Part 1 showed how Christian writers eventually came to the conclusion that the State was not the result of Man's sinful nature, and had validity of its own. Part 2 talked about how the Church tried to assert its dominance in the Two Swords metaphor, especially with Pope Boniface VIII's Unam Sanctam.
Immediately after Unam Sanctam, John of Paris wrote De potentate regia et papali ("On royal and papal power"). John was a Dominican who may have been a pupil of Thomas Aquinas. His work intended to defend the rights and standing of the French king. His argument was that autonomous political institutions existed before Christ established the Church. They were therefore created by human nature, which was created by God. There was no reason to suppose that political institutions such as nations (or their rulers) owed anything to the Church.
Things got more heated in 1323 when Pope John XXII tried to interfere in the election of Louis IV of Bavaria, saying it was not valid until the pope confirmed it. Louis had himself crowned Holy Roman Emperor in Rome anyway. A quarrel ensued in which William of Ockham, currently under the protection of Louis for supposed heresies, took part. Ockham's approach was not just to give the State its due as ultimately an institution that is approved by God. His approach was that the monarch is granted his power by the collective consent of the governed. The pope, therefore, has no power to interfere in a nation's elections.

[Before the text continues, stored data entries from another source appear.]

-- ==== Sys2Proof/Laws/Ops.lean ====
section
/-! SUPPORT. What each shared operation does, said once: words, buffers, checksums, and the outcomes. -/

namespace Sys2Proof.Machine

/-! ### Bytes and words -/

/-- The low part of a concatenation. -/
theorem extract_low {m n : Nat} (x : BitVec m) (y : BitVec n) : (x ++ y).extractLsb' 0 n = y := by
  ext i hi; simp [hi, BitVec.getLsbD_append]

/-- The high part of a concatenation. -/
theorem extract_high {m n : Nat} (x : BitVec m) (y : BitVec n) : (x ++ y).extractLsb' n m = x := by
  ext i hi; simp [BitVec.getLsbD_append, BitVec.getLsbD_eq_getElem hi]

/-- A slice above the low part is a slice of the high part. -/
theorem extract_above {m n : Nat} (x : BitVec m) (y : BitVec n) (k l : Nat) :
    (x ++ y).extractLsb' (n + k) l = x.extractLsb' k l := by
  ext i hi
  simp [BitVec.getLsbD_append, show ¬ n + k + i < n by omega, show n + k + i - n = k + i by omega]

/-- A vector is its high part before its low part. -/
theorem append_extracts {m n : Nat} (v : BitVec (m + n)) :
    v.extractLsb' n m ++ v.extractLsb' 0 n = v := by
  ext i hi
  simp

@[simp] theorem lo8_le16 (b0 b1 : Byte) : lo8 (le16 b0 b1) = b0 := extract_low b1 b0

@[simp] theorem hi8_le16 (b0 b1 : Byte) : hi8 (le16 b0 b1) = b1 := extract_high b1 b0

@[simp] theorem le16_lo8_hi8 (v : U16) : le16 (lo8 v) (hi8 v) = v := append_extracts (m := 8) (n := 8) v

theorem zext16_toNat (b : Byte) : (zext16 b).toNat = b.toNat := by
  simp [zext16]; omega

@[simp] theorem addBytes_nil (s : U16) : addBytes s [] = s := rfl

@[simp] theorem addBytes_cons (s : U16) (b : Byte) (bs : List Byte) :
    addBytes s (b :: bs) = addBytes (addByte s b) bs := rfl

theorem addBytes_append (s : U16) (bs cs : List Byte) :
    addBytes s (bs ++ cs) = addBytes (addBytes s bs) cs := List.foldl_append

/-- The running sum in integers (R72 (d)). -/
theorem addBytes_toNat (s : U16) (bs : List Byte) :
    (addBytes s bs).toNat = (s.toNat + (bs.map BitVec.toNat).sum) % 65536 := by
  induction bs generalizing s with
  | nil => simp [Nat.mod_eq_of_lt s.isLt]
  | cons b bs ih =>
    simp only [addBytes_cons, ih, addByte, BitVec.toNat_add, zext16_toNat, List.map_cons, List.sum_cons]
    omega

/-! ### Buffers -/

@[simp] theorem append_length (m : Memory) (b : Byte) : (Memory.append m b).length = m.length + 1 := by
  simp [Memory.append]

theorem append_wf (m : Memory) (b : Byte) (h : m.length < Config.maxPayload) :
    (Memory.append m b).wf := by
  simpa [Memory.wf] using h

/-- A byte appended reads back at the index that was the length (R31). -/
@[simp] theorem read_append_same (m : Memory) (b : Byte) :
    Memory.read? (Memory.append m b) m.length = some b := by
  simp [Memory.read?, Memory.append]

/-- An append changes no other index (R31). -/
theorem read_append_other (m : Memory) (b : Byte) (a : Nat) (h : a ≠ m.length) :
    Memory.read? (Memory.append m b) a = Memory.read? m a := by
  simp only [Memory.read?, Memory.append]
  rcases Nat.lt_or_gt_of_ne h with h | h
  · rw [List.getElem?_append_left h]
  · rw [List.getElem?_eq_none (by simp; omega), List.getElem?_eq_none (by omega)]

/-- The address and byte pairs of a buffer determine it: equal cells are equal buffers. -/
theorem cells_injective (m n : Memory) (h : m.cells = n.cells) : m = n := by
  have key : ∀ (k : Memory), k.cells.map Prod.snd = k := fun k => by
    simp [Memory.cells, Function.comp_def]
  rw [← key m, ← key n, h]

/-- The addresses of a buffer's cells are `0, 1, ..`: strictly rising, none twice. -/
theorem cells_addresses (m : Memory) : m.cells.map Prod.fst = List.range m.length := by
  simp [Memory.cells, Function.comp_def, List.range_eq_range']

/-! ### The checksum -/

/-- `CKSUM` is the sum of `W(M)` (R74). -/
theorem cksum_eq_sum (P : Config.Params) (m : Message) :
    cksum P m = addBytes 0#16 (summedBytes P m) := by
  simp [cksum, summedBytes]

/-- `CKSUM` does not read the checksum field (R70). -/
@[simp] theorem cksum_withTrailer (P : Config.Params) (m : Message) (c0 c1 : Byte) :
    cksum P (withTrailer m c0 c1) = cksum P m := rfl

@[simp] theorem cksum_setcrc (P : Config.Params) (m : Message) : cksum P (setcrc P m) = cksum P m := rfl

theorem valid_iff (P : Config.Params) (m : Message) : valid P m = true ↔ m.checksum = cksum P m := by
  simp [valid]

/-- The fixed bytes of a message whose header fields come from six header bytes are those bytes (R52, R74). -/
theorem summedBytes_withHeader (P : Config.Params) (m : Message) (h0 h1 h2 h3 h4 h5 : Byte) :
    summedBytes P (withHeader m h0 h1 h2 h3 h4 h5) =
      [P.magic0, P.magic1, h0, h1, h2, h3, h4, h5] ++ m.payload := by
  simp [summedBytes]

/-! ### Outcomes -/

/-- A report that answers a next state: the block operation answered, and only the block and the result port
have changed. -/
theorem report_next {o : Performed} {s t : State} (h : report o s = .next t) :
    ∃ d r, o = .next (d, r) ∧ t = { s with pfd := d, result := some r } := by
  unfold report at h
  split at h
  · exact ⟨_, _, rfl, by cases h; rfl⟩
  · cases h
  · cases h

@[simp] theorem report_of_next (d : Pfd) (r : Result) (s : State) :
    report (.next (d, r)) s = .next { s with pfd := d, result := some r } := rfl
@[simp] theorem report_of_fault (f : Fault) (s : State) : report (.fault f) s = .fault f := rfl
@[simp] theorem report_of_refused (x : Refusal) (s : State) : report (.refused x) s = .refused x := rfl

@[simp] theorem answer_eq (v : Value) (s : State) : answer v s = .next { s with value := some v } := rfl

@[simp] theorem present_eq (bs : List Byte) (s : State) :
    present bs s = .next { s with input := bs.map Item.byte ++ s.input } := rfl

@[simp] theorem proceed_eq (d : Pfd) : proceed d = .next (d, .inProgress) := rfl
@[simp] theorem raise_eq (e : ErrKind) (d : Pfd) : raise e d = .next (d, .error e) := rfl

end Sys2Proof.Machine
end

Moreover, Ockham said that the pope may well be the Vicar of Christ on Earth, but that does not mean he should be allowed absolute authority. There should be a check on papal authority, a council that advises and can overrule him. Many of the established religious orders worked this way.
Although popes may have opposed this idea, it took a council, the Council of Constance in 1414, to resolve the Western Schism started in 1378 when two men claimed to be the legitimate pope. Still, the relationship between Church and State will be debated forever, I am sure.